December 2013
Google was introduced in 1998 in a paper published by Stanford graduate students Larry Page and Sergey Brin. In this paper they outlined the details behind their PageRank algorithm for calculating the importance of webpages on the internet. In its simplest form, the algorithm gives a page an importance score based off of the number of other pages that link to it. Google uses this importance score to sort the pages in their search result list, which helps eliminate junk results and bring relevant results to the top of the list.
The original Google logo from 1998!
To get into the details of the algorithm a small amount of graph theory is involved, and a larger amount of linear algebra. I gave a presentation on these details for a graph theory class I was in recently.

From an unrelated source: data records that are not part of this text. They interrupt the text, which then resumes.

/-- The places of the device's own access are those of its pieces, when nothing stops it. -/
theorem ownPlaces_places {w : W} {row p va n : Nat} {tr : Nat → Xr Loc} {ls : List (Loc × Nat × Nat)}
    (h : ownPlaces w row p tr va n = .ok ls) : placesOf tr (piecesOf va n) = .ok ls := by
  unfold ownPlaces at h
  split at h
  · cases h
  · split at h
    · cases h
    · cases h
    · next hls =>
      split at h
      · cases h
      · split at h
        · cases h
        · cases h; exact hls

theorem ownPlaces_length {w : W} {row p va n : Nat} {tr : Nat → Xr Loc} {ls : List (Loc × Nat × Nat)}
    (h : ownPlaces w row p tr va n = .ok ls) : (placeKeys ls).length = n := by
  rw [placeKeys_length, placesOf_lengths _ (ownPlaces_places h), piecesOf_sum]

/-! A table's bytes written by hub firmware. -/

theorem afterScrub_none (e : Env) {w : W} (ls : List (Loc × Nat × Nat)) (h : placesScrub w ls = none) : afterScrub e w ls = w := by
  induction ls with
  | nil => rfl
  | cons x ls ih =>
    obtain ⟨l, va, n⟩ := x
    simp only [placesScrub, List.findSome?_cons] at h
    split at h
    · cases h
    · next hl =>
      rw [afterScrub, List.foldl_cons]
      cases l with
      | dev s loc pa => simp only [hl]; exact ih h
      | host p q i => exact ih h
      | fab f a => exact ih h

/-- Clearing the marks of sectors covered changes poison alone. -/
theorem cleanCovered_frame (w : W) (keys : List Nat) : cleanCovered w keys = { w with poison := (cleanCovered w keys).poison } := by
  have fold : ∀ (l : List Nat) (w : W), ∃ ps, l.foldl (fun w u =>
      if w.poison.contains u ∧ (List.range 32).all fun i => keys.contains (u + i) then cleanAt w u else w) w = { w with poison := ps } := by
    intro l
    induction l with
    | nil => intro w; exact ⟨_, rfl⟩
    | cons u l ih =>
      intro w
      rw [List.foldl_cons]
      split
      · exact ih (cleanAt w u)
      · exact ih w
  unfold cleanCovered
  split
  · rfl
  · obtain ⟨ps, h⟩ := fold (keys.map unitOf).dedup w
    rw [h]

theorem tableWrite_refused {e : Env} {w : W} {p pa : Nat} {bs : List Byte} {x : Nat × Nat}
    (h : ownPlaces w 72 p (physPlace e w p) pa bs.length = .error x) : tableWrite e w p pa bs = none := by
  simp only [tableWrite, h]

theorem tableWrite_tagged {e : Env} {w : W} {p pa : Nat} {bs : List Byte} {ls : List (Loc × Nat × Nat)}
    (h : ownPlaces w 72 p (physPlace e w p) pa bs.length = .ok ls) (hscrub : placesScrub w ls = none) (htag : SameTag w 0 ls) :
    tableWrite e w p pa bs = some (cleanCovered (gatherAt w (placeKeys ls) bs) (placeKeys ls)) := by
  simp only [tableWrite, h, afterScrub_none e ls hscrub, wrPlaces_tagged e ls w bs htag (ownPlaces_length h).le]

end Sys2Proof.Machine

namespace Sys2Proof.Claims

open Sys2Proof.Machine

/-! The entries (R3, R197, R198). -/

theorem limitOk_iff (e : BitVec 256) : limitOk e = true ↔ LimitFits e := by
  have h : bvF e 128 12 = bvF e 128 64 % 4096 := (Nat.mod_mod_of_dvd _ ⟨2 ^ 52, by norm_num⟩).symm
  have hlim : 64 * 2 ^ 30 = 2 ^ 36 := by norm_num
  rw [limitOk, LimitFits, Bool.and_eq_true, decide_eq_true_eq, beq_iff_eq, h, hlim, and_comm]

/-- The bits of an export entry that are not reserved (R197). -/
theorem exportMask_bit : ∀ k, k < 256 →
    exportMask.getLsbD k = (decide (k < 4) || decide (64 ≤ k ∧ k < 192) || decide (198 ≤ k ∧ k < 212)) := by
  decide +kernel

theorem storedExport_eq {e : BitVec 256} {v : Nat} (h : StoredEntry false e v) : v = (e &&& exportMask).toNat := by
  obtain ⟨hv, hbits⟩ := h
  refine Nat.eq_of_testBit_eq fun k => ?_
  by_cases hk : k < 256
  · rw [hbits k hk, ← exportMask_bit k hk, ← BitVec.getLsbD_and, BitVec.getLsbD]
  · have hle : 2 ^ 256 ≤ 2 ^ k := Nat.pow_le_pow_right (by omega) (by omega)
    rw [Nat.testBit_lt_two_pow (hv.trans_le hle), Nat.testBit_lt_two_pow ((e &&& exportMask).isLt.trans_le hle)]

section
variable {s : State} {i : Instr} {n p pa size v : Nat} {r : Request}
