-- ==== Sys2Proof/Laws/Decode.lean ====
section
/-!
SUPPORT. What the decoder can do: how framing resolves each shape of message, and the inversion of the case on the opcode, so
that later proofs do not unfold it (30_encoding.md R71, R75, R80).
-/
namespace Sys2Proof

theorem decode_nil : decode [] = .error .empty := rfl

/-- A message of two bytes or more that starts with zero is Format A (30_encoding.md R71). -/
theorem decode_formatA (op : Byte) (payload : List Byte) : decode (0x00 :: op :: payload) = decodeBody .A op payload := rfl

/-- One byte alone is Format B (30_encoding.md R71). -/
theorem decode_single (op : Byte) : decode [op] = decodeBody .B op [] := rfl

/-- A message that does not start with zero is Format B (30_encoding.md R71). -/
theorem decode_formatB {op : Byte} (h : op ≠ 0x00) (payload : List Byte) : decode (op :: payload) = decodeBody .B op payload := by
  cases payload with
  | nil => rfl
  | cons b rest =>
    have hf : resolveFraming (op :: b :: rest) = some (.B, op, b :: rest) := if_neg h
    unfold decode
    rw [hf]

/-- Every message has one of three shapes. -/
theorem message_cases (bytes : List Byte) :
    bytes = [] ∨ (∃ op payload, bytes = 0x00 :: op :: payload) ∨
      (∃ op payload, bytes = op :: payload ∧ (op = 0x00 → payload = [])) := by
  rcases bytes with _ | ⟨b0, _ | ⟨b1, rest⟩⟩
  · exact .inl rfl
  · exact .inr (.inr ⟨b0, [], rfl, fun _ => rfl⟩)
  · by_cases h : b0 = 0x00
    · exact .inr (.inl ⟨b1, rest, by rw [h]⟩)
    · exact .inr (.inr ⟨b0, b1 :: rest, rfl, fun h0 => absurd h0 h⟩)

/-- Format B in both its shapes. -/
theorem decode_formatB_of {op : Byte} {payload : List Byte} (h : op = 0x00 → payload = []) :
    decode (op :: payload) = decodeBody .B op payload := by
  by_cases h0 : op = 0x00
  · rw [h h0, decode_single]
  · exact decode_formatB h0 payload

/-- An opcode that is none of the six is unknown whatever the payload (30_encoding.md R80). -/
theorem decodeBody_unknown {op : Byte} (h : isDefinedOpcode op = false) (f : Format) (payload : List Byte) :
    decodeBody f op payload = .ok (f.pick (.unknownA op) (.unknownB op)) := by
  simp only [isDefinedOpcode, definedOpcodes, List.contains_cons, List.contains_nil, Bool.or_false, Bool.or_eq_false_iff,
    beq_eq_false_iff_ne] at h
  obtain ⟨h3, h4, h5, h6, h7, hA⟩ := h
  unfold decodeBody
  rw [if_neg h3, if_neg h4, if_neg h5, if_neg h6, if_neg h7, if_neg hA]

/-- An accepted body gives a well-formed instruction of its format and opcode, whose operands the payload begins with. -/
theorem decodeBody_ok {f : Format} {op : Byte} {payload : List Byte} {i : Instr} (h : decodeBody f op payload = .ok i) :
    i.wf = true ∧ i.format = f ∧ i.opcode = op ∧ ∃ trailing, payload = i.operands ++ trailing := by
  by_cases hd : isDefinedOpcode op = false
  · rw [decodeBody_unknown hd] at h
    cases h
    cases f <;> exact ⟨by simp [Format.pick, Instr.wf, hd], rfl, rfl, payload, rfl⟩
  · unfold decodeBody at h
    repeat' split at h
    all_goals first | (cases h; done) | skip
    all_goals cases h
    all_goals subst_vars
    all_goals first
      | (cases f <;> exact ⟨rfl, rfl, rfl, _, rfl⟩)
      | skip
    rename_i h3 h4 h5 h6 h7 hA
    have h3' := beq_eq_false_iff_ne.mpr h3
    have h4' := beq_eq_false_iff_ne.mpr h4
    have h5' := beq_eq_false_iff_ne.mpr h5
    have h6' := beq_eq_false_iff_ne.mpr h6
    have h7' := beq_eq_false_iff_ne.mpr h7
    have hA' := beq_eq_false_iff_ne.mpr hA
    exact absurd (by simp only [isDefinedOpcode, definedOpcodes, List.contains_cons, h3', h4', h5', h6', h7', hA',
      Bool.false_or, List.contains_nil]) hd

/-- A rejected body is short of the minimum of its opcode (30_encoding.md R75). -/
theorem decodeBody_error {f : Format} {op : Byte} {payload : List Byte} {why : Malformed}
    (h : decodeBody f op payload = .error why) :
    why = .short f op ∧ payload.length < minPayload op ∧
      ((op = 0x03 ∧ payload.length < 3) ∨ ((op = 0x05 ∨ op = 0x06 ∨ op = 0x07) ∧ payload = [])) := by
  unfold decodeBody at h
  split at h
  case isTrue h3 =>
    subst h3
    rcases payload with _ | ⟨r, _ | ⟨g, _ | ⟨b, rest⟩⟩⟩ <;> cases h <;> exact ⟨rfl, by simp [minPayload], .inl ⟨rfl, by simp⟩⟩
  case isFalse h3 =>
    split at h
    case isTrue => cases h
    case isFalse h4 =>
      split at h
      case isTrue h5 =>
        subst h5
        cases payload <;> cases h
        exact ⟨rfl, by decide, .inr ⟨.inl rfl, rfl⟩⟩
      case isFalse h5 =>
        split at h
        case isTrue h6 =>
          subst h6
          cases payload <;> cases h
          exact ⟨rfl, by decide, .inr ⟨.inr (.inl rfl), rfl⟩⟩
        case isFalse h6 =>
          split at h
          case isTrue h7 =>
            subst h7
            cases payload <;> cases h
            exact ⟨rfl, by decide, .inr ⟨.inr (.inr rfl), rfl⟩⟩
          case isFalse h7 => split at h <;> cases h

end Sys2Proof
end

Check out the slides here!
The PageRank algorithm is a great example of how math can be applied to solve important problems in computer science. The linear algebra and graph theory fit beautifully into solving the PageRank problem, demonstrating how well these two abstract fields can be used to model the real world.
During the project I also spent some time playing with web crawlers and did some crawling of the WWU website using the Scrapy Python module. The initial goal was to perform PageRank on all the pages within the wwu.edu domain, but it turned out to be more difficult then I anticipated translating the complex hyperlink structure into a simple and complete web that would work well for PageRank. From my experience it seems gathering, cleansing, and making sense of data is rarely as quick and easy as it sounds.